In the entries that follow, the line with "[Instr.doorbell 0 0" opens the range and the line with "[] true, .moveComplete" closes it; repeat that range exactly, both lines included.

─── Records supplied ───

-- ==== Sys2Proof/Tests/Slice0.lean ====
section
/-! SUPPORT. Tests of single commands on small states, terms that are not well formed, and for each obligation concrete states that
meet its hypotheses. -/
namespace Sys2Proof.Tests
open Sys2Proof.Machine

/-! ### Small states -/

/-- A module in CONFIG with its host link up. -/
def cfg : State :=
  { State.reset with
    start := { Start.reset with stage := none }
    power := { Power.reset with input := true, perst := false, aux := true, railsOn := true }
    time := { Time.reset with gcRunning := true }
    regs := (((State.reset.setReg Key.moduleState stConfig).setReg Key.hostLinkGen 6).setReg Key.hostLinkWidth 16).regs }

/-- The same in RUN. -/
def run : State := cfg.setReg Key.moduleState stRun

/-- A command table entry of a kind. -/
def cmd (kind : Nat) (p : Param) : Command := ⟨kind, 0, 0, 0, [], [], [], [], p⟩

/-- An entry at the head of a queue. -/
def entry (c : Command) (p : Phase) (flags : Nat) : Run :=
  { entry := ⟨0, flags, 0, 0, 7⟩, cmd := c, phase := p, order := 0, reached := 0, waited := [], stall := none, budgetFrom := none
    issuedAt := 0, timer := 0, blockCycles := 0, grace := 0, reruns := 0, staged := [], gateKeys := [], bias := [], objs := []
    fetched := [], counts := [], sat := Sat.zero, hard := false, strict := false, repairOf := none, tiles := [], served := []
    xch := none, crew := none, abort := none, copy := none, waitSince := 0, commitSince := none }

/-- A tile of a block that has run 101 cycles. -/
def tileAt (n : Nat) : TileRun :=
  { tile := n, assumed := [], todo := [], segIndex := 0, cycles := 101, waitCclk := 0, waiting := none, hold := [], holdSince := (0, 0)
    stalled := false, gated := false, accs := [], flight := [], vecAccs := [], own := [], shadow := [], terms := [], vecFlight := []
    outs := [], streams := [], quietUntil := (0, 0), maskLayer := none, maskP := [], maskN := [], pads := 0, issued := [] }

/-- An image of one context, with a block and command budget of 100 each. -/
def img (cs : List Command) (os : List ObjRec) : Image :=
  ⟨⟨1, 0, 0, 0, 1, 1, 0, 4, 0, 1, 8, 0⟩, cs, os, [(100, 100)], [], [⟨[0, 1], 2, 1, 1, 1, 0, 100, 4⟩], [], [], []⟩

/-- Context 0 RESIDENT, with a quota of 16 frames and an entry at the head of queue 0. -/
def resident (r : Run) : State :=
  (({ run with image := some (img [r.cmd] []) }.setReg (Key.ctxState 0) cxResident).modCtx 0 (fun x => { x with quota := 16 * frameBytes })).setRun
    0 0 (some r)

/-- The next state of a command, or the state itself. -/
def after (i : Instr) (s : State) : State := match exec i s with | .next t => t | _ => s

/-- A crew command's progress at instance 5, attempt 1. -/
def crewAt : CrewRun := ⟨[], 0, 5, 1, 0, 9, [(0, 1)], 0, [], [], [], [], 0, 0⟩

/-- A context with a running command of crew 0. -/
def crewState : State :=
  resident { entry (cmd 3 (.collective ⟨opAllReduce, 0, 0, 1, 4, 0⟩)) .running 0 with crew := some crewAt }

/-! Parameter records of the kinds of command. -/

def exch (role : Nat) : Param := .exchange ⟨role, 0, 0, 0, 0, 0, 0, 0, 0, 0, 0, 0, 1⟩
def coll (op : Nat) : Param := .collective ⟨op, 0, 0, 1, 4, 0⟩
def copy (op : Nat) : Param := .copy ⟨op, 0, 0, 0, 0, 4⟩

/-- An entry with AT_TICK and launch tick 5. -/
def timed : Run := { entry (cmd 6 .none) .waiting 1 with entry := ⟨0, 1, 5, 0, 7⟩ }

/-- A packet of class TC1 that carries nothing. -/
def pkt : Packet := { tag := 1, tc := 1, mode := 0, src := ⟨0, 0⟩, dsts := [(⟨0, 0⟩, 0)], body := .skip }

/-- A tag of a delivery. -/
def dtag : DelivTag := ⟨0, 0, 0, 1, 1, 0⟩

/-! ### Terms that are not well formed -/

theorem test_wf_schedules :
    [({ row := 32, shape := 1, sparse := 0, acc := 0, own := .keep, stride := 0, shared := ⟨.served, 0, 0, 0, none⟩, ownFmt := .e4m3,
        shFmt := .e4m3, target := .served } : LaneIssue),
     { row := 0, shape := 1, sparse := 0, acc := 16, own := .keep, stride := 0, shared := ⟨.served, 0, 0, 0, none⟩, ownFmt := .e4m3,
        shFmt := .e4m3, target := .served },
     { row := 0, shape := 1, sparse := 64, acc := 0, own := .keep, stride := 0, shared := ⟨.served, 0, 0, 0, none⟩, ownFmt := .e4m3,
        shFmt := .e4m3, target := .served },
     { row := 0, shape := 4, sparse := 0, acc := 0, own := .keep, stride := 0, shared := ⟨.served, 0, 0, 0, none⟩, ownFmt := .bf16,
        shFmt := .e4m3, target := .served }].all (fun i => !i.wf) = true ∧
    ([⟨.add, 513, none, [], none⟩, ⟨.pairPack .fp4 1, 4, none, [], none⟩, ⟨.pairPack .bf16 5, 4, none, [], none⟩,
      ⟨.compact .bf16 17 4 0, 4, none, [], none⟩] : List VecIssue).all (fun v => !v.wf) = true ∧
    [[({ at_ := 4 } : IssueSet)], [{ at_ := 2 }, { at_ := 2 }], [{ at_ := 2 }, { at_ := 1 }]].all (fun l => !issueOrder 4 none l) = true ∧
    (⟨0, none, [⟨4, List.replicate 32 0, []⟩]⟩ : Block).wf = false ∧ (⟨0, none, [⟨0, [4], []⟩]⟩ : Block).wf = false := by decide

theorem test_wf_context_rows :
    [Instr.doorbell 0 0 (2 ^ 32), .completionAck 0 (2 ^ 32), .preempt 256, .resume 256, .actDetected 0 0 (2 ^ 32) 0,
     .actDetected 0 0 0 (2 ^ 52), .ctxStepSet 0 (2 ^ 32), .ctxFaultAck 0 (2 ^ 32), .moduleFaultAck (2 ^ 32), .eventAck (2 ^ 32)].all
      (fun i => !i.wf) = true := by decide

theorem test_wf_memory_rows :
    [Instr.hostMemRead (2 ^ 52) 1 [], .hostMemRead 0 0 [], .hostMemWrite (2 ^ 52) [0] [], .hostMemWrite 0 [] [],
     .temperatureSample 0 (2 ^ 31), .temperatureSample 0 (-(2 ^ 31) - 1), .scrubRead 512 [], .scrubWriteback (2 ^ 52),
     .moveComplete (2 ^ 32) 0 [] true, .moveComplete 0 5 [] true, .planDigest (2 ^ 64), .codecTileDone (2 ^ 32) 0 [] true,
     .codecTileDone 0 (2 ^ 32) [] true, .stagingHint (2 ^ 16) 0, .stagingHint 0 (2 ^ 16)].all (fun i => !i.wf) = true := by decide

theorem test_wf_exchange_rows :
    [Instr.landing 0 ⟨4, 0, 0, 0, 0, 0⟩ 0 0 [] false 0 1 [], .landing 0 dtag (2 ^ 16) 0 [] false 0 1 [], .landing 0 dtag 0 (2 ^ 64) [] false 0 1 [],
     .landing 0 dtag 0 0 [2 ^ 32] false 0 1 [], .landing 0 dtag 0 0 [] false 1 1 [0], .mergeList ⟨0, 2 ^ 32, 0, 0, 0, 0⟩ 0 0 false [],
     .mergeList dtag (2 ^ 16) 0 false [], .mergeList dtag 0 (2 ^ 64) false [], .returnArrival 0 ⟨0, 0, 2 ^ 32, 0, 0, 0⟩ 0 0 0 0 1 [],
     .returnArrival 0 ⟨0, 0, 0, 0, 2 ^ 16, 0⟩ 0 0 0 0 1 [], .returnArrival 0 ⟨0, 0, 0, 0, 0, 2 ^ 32⟩ 0 0 0 0 1 [],
     .returnArrival 0 dtag 0 0 (2 ^ 16) 0 1 [], .returnArrival 0 dtag 0 0 0 1 1 [0], .mirrorArrival 4 0 0 0 0 [],
     .mirrorArrival 0 (2 ^ 16) 0 0 0 [], .mirrorArrival 0 0 (2 ^ 16) 0 0 [], .mirrorArrival 0 0 0 (2 ^ 32) 0 [],
     .mirrorArrival 0 0 0 0 (2 ^ 32) []].all (fun i => !i.wf) = true := by decide

theorem test_wf_port_rows :
    [Instr.caps 0 {} ⟨2 ^ 16, 0, 0, 0, 0, 0⟩, .caps 0 {} ⟨0, 0, 0, 0, 256, 0⟩, .caps 0 ⟨[(10, 0)], 0⟩ ⟨0, 0, 0, 0, 0, 0⟩,
     .boundary 0 {} 4096, .boundaryAck 0 {} 4096, .tagSet 0 {} 4096, .tagSetAck 0 {} 4096, .resync 0 ⟨[], 69⟩, .resyncMark 0 ⟨[(0, 256)], 0⟩,
     .creditSet 0 {} [0], .creditSet 0 {} (256 :: List.replicate 15 0), .latProbe 0 {} (2 ^ 32) 0, .latEcho 0 {} 0 (2 ^ 32) 0,
     .abortFlit 0 ⟨[(10, 0)], 0⟩, .orphanFlit 0 {} 0 5 0, .orphanFlit 0 {} 0 0 2, .orphanFlit 0 {} 4096 0 0, .flitCrcFail 0 16 0, .flitCrcFail 0 0 5,
     .trainComplete 0 0 0 16 false, .beacon 0 {} ⟨2 ^ 64, 0, 0, 0, 0, 0⟩, .beacon 0 {} ⟨0, 2 ^ 16, 0, 0, 0, 0⟩, .partitionJoin 0,
     .partitionJoin 4096, .transitTagsWrite 0 [1], .transitTagsWrite 0 [2 ^ 16, 0, 0, 0, 0, 0, 0, 0], .boundaryTimeout 0 4096 0].all
      (fun i => !i.wf) = true := by decide

theorem test_wf_fabric_rows :
    [Instr.packetArrival 0 {} { pkt with tag := 4096 }, .packetArrival 0 {} { pkt with tc := 5 }, .packetArrival 0 {} { pkt with vc := 2 },
     .packetArrival 0 ⟨[], 69⟩ pkt, .packetAccept { pkt with src := ⟨0, 4⟩ }, .packetAccept { pkt with dsts := [] }, .ack ⟨2 ^ 16, 0⟩ [],
     .ack ⟨0, 0⟩ [(8, 0, 0)], .skip ⟨0, 4⟩ 0 0, .skip ⟨0, 0⟩ 5 0, .linkState 4 0 true 0, .heartbeat ⟨0, 4⟩ 0, .heartbeat ⟨0, 0⟩ (2 ^ 64),
     .heartbeatDeclare ⟨0, 4⟩ 0, .memberLost 0 ⟨0, 0⟩ 256 0, .memberLostCopy ⟨0, 4⟩ 0, .rankRemap (2 ^ 64), .niFailedClear (2 ^ 32)].all
      (fun i => !i.wf) = true := by decide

───

### Answer area
    [Instr.doorbell 0 0 (2 ^ 32), .completionAck 0 (2 ^ 32), .preempt 256, .resume 256, .actDetected 0 0 (2 ^ 32) 0,
     .actDetected 0 0 0 (2 ^ 52), .ctxStepSet 0 (2 ^ 32), .ctxFaultAck 0 (2 ^ 32), .moduleFaultAck (2 ^ 32), .eventAck (2 ^ 32)].all
      (fun i => !i.wf) = true := by decide

theorem test_wf_memory_rows :
    [Instr.hostMemRead (2 ^ 52) 1 [], .hostMemRead 0 0 [], .hostMemWrite (2 ^ 52) [0] [], .hostMemWrite 0 [] [],
     .temperatureSample 0 (2 ^ 31), .temperatureSample 0 (-(2 ^ 31) - 1), .scrubRead 512 [], .scrubWriteback (2 ^ 52),
     .moveComplete (2 ^ 32) 0 [] true, .moveComplete 0 5 [] true, .planDigest (2 ^ 64), .codecTileDone (2 ^ 32) 0 [] true,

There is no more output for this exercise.